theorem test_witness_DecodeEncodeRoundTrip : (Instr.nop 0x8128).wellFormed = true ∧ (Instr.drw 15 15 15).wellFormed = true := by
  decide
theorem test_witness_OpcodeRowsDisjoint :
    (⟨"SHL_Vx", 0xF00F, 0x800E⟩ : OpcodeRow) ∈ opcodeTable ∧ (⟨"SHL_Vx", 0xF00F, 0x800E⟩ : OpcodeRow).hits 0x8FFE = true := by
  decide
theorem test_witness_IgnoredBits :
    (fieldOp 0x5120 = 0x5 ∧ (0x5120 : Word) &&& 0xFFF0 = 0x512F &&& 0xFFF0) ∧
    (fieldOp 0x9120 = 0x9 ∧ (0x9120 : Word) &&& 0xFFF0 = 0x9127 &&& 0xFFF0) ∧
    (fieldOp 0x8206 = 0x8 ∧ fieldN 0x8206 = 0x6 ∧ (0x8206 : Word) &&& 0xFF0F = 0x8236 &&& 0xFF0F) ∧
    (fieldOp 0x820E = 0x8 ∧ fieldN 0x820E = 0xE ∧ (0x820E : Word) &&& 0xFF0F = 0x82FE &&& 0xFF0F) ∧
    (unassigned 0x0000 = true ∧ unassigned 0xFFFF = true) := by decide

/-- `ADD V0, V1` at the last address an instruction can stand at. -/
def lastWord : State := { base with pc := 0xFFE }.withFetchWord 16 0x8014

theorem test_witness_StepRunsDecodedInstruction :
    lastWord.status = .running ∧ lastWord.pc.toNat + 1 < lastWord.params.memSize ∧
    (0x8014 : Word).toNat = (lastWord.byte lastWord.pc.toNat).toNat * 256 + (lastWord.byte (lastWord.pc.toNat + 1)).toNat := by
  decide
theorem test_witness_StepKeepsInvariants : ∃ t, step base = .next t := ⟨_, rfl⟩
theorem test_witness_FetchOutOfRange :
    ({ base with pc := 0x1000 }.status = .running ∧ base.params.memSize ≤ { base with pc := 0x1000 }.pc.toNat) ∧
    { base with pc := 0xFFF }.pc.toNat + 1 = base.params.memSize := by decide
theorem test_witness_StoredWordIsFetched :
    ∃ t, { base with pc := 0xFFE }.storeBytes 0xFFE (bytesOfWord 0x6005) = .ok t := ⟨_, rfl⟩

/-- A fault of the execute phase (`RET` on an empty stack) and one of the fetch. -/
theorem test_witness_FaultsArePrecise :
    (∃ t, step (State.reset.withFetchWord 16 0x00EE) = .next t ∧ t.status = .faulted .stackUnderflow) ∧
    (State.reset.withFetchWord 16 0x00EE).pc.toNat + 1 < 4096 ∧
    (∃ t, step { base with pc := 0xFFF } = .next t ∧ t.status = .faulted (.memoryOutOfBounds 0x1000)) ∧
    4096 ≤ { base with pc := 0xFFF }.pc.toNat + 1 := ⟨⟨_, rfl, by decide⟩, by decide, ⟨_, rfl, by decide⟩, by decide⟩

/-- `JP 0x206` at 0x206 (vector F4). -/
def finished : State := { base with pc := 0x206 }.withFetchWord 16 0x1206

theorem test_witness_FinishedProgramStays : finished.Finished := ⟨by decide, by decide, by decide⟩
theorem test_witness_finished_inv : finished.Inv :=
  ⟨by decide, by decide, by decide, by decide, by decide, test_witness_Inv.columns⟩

+ + + + + + +

* **INSTRUCTIONS FOR THE TASK**
Please write the entries out again exactly as they stand.

* **ANSWER TO THIS EXERCISE**
theorem test_witness_DecodeEncodeRoundTrip : (Instr.nop 0x8128).wellFormed = true ∧ (Instr.drw 15 15 15).wellFormed = true := by
  decide
theorem test_witness_OpcodeRowsDisjoint :
    (⟨"SHL_Vx", 0xF00F, 0x800E⟩ : OpcodeRow) ∈ opcodeTable ∧ (⟨"SHL_Vx", 0xF00F, 0x800E⟩ : OpcodeRow).hits 0x8FFE = true := by
  decide
theorem test_witness_IgnoredBits :
    (fieldOp 0x5120 = 0x5 ∧ (0x5120 : Word) &&& 0xFFF0 = 0x512F &&& 0xFFF0) ∧
    (fieldOp 0x9120 = 0x9 ∧ (0x9120 : Word) &&& 0xFFF0 = 0x9127 &&& 0xFFF0) ∧
    (fieldOp 0x8206 = 0x8 ∧ fieldN 0x8206 = 0x6 ∧ (0x8206 : Word) &&& 0xFF0F = 0x8236 &&& 0xFF0F) ∧
    (fieldOp 0x820E = 0x8 ∧ fieldN 0x820E = 0xE ∧ (0x820E : Word) &&& 0xFF0F = 0x82FE &&& 0xFF0F) ∧
    (unassigned 0x0000 = true ∧ unassigned 0xFFFF = true) := by decide

/-- `ADD V0, V1` at the last address an instruction can stand at. -/
def lastWord : State := { base with pc := 0xFFE }.withFetchWord 16 0x8014

theorem test_witness_StepRunsDecodedInstruction :
    lastWord.status = .running ∧ lastWord.pc.toNat + 1 < lastWord.params.memSize ∧
    (0x8014 : Word).toNat = (lastWord.byte lastWord.pc.toNat).toNat * 256 + (lastWord.byte (lastWord.pc.toNat + 1)).toNat := by
  decide
theorem test_witness_StepKeepsInvariants : ∃ t, step base = .next t := ⟨_, rfl⟩
theorem test_witness_FetchOutOfRange :
    ({ base with pc := 0x1000 }.status = .running ∧ base.params.memSize ≤ { base with pc := 0x1000 }.pc.toNat) ∧
    { base with pc := 0xFFF }.pc.toNat + 1 = base.params.memSize := by decide
theorem test_witness_StoredWordIsFetched :
    ∃ t, { base with pc := 0xFFE }.storeBytes 0xFFE (bytesOfWord 0x6005) = .ok t := ⟨_, rfl⟩

/-- A fault of the execute phase (`RET` on an empty stack) and one of the fetch. -/
theorem test_witness_FaultsArePrecise :
    (∃ t, step (State.reset.withFetchWord 16 0x00EE) = .next t ∧ t.status = .faulted .stackUnderflow) ∧
    (State.reset.withFetchWord 16 0x00EE).pc.toNat + 1 < 4096 ∧
    (∃ t, step { base with pc := 0xFFF } = .next t ∧ t.status = .faulted (.memoryOutOfBounds 0x1000)) ∧
    4096 ≤ { base with pc := 0xFFF }.pc.toNat + 1 := ⟨⟨_, rfl, by decide⟩, by decide, ⟨_, rfl, by decide⟩, by decide⟩

/-- `JP 0x206` at 0x206 (vector F4). -/
def finished : State := { base with pc := 0x206 }.withFetchWord 16 0x1206

theorem test_witness_FinishedProgramStays : finished.Finished := ⟨by decide, by decide, by decide⟩
theorem test_witness_finished_inv : finished.Inv :=
  ⟨by decide, by decide, by decide, by decide, by decide, test_witness_Inv.columns⟩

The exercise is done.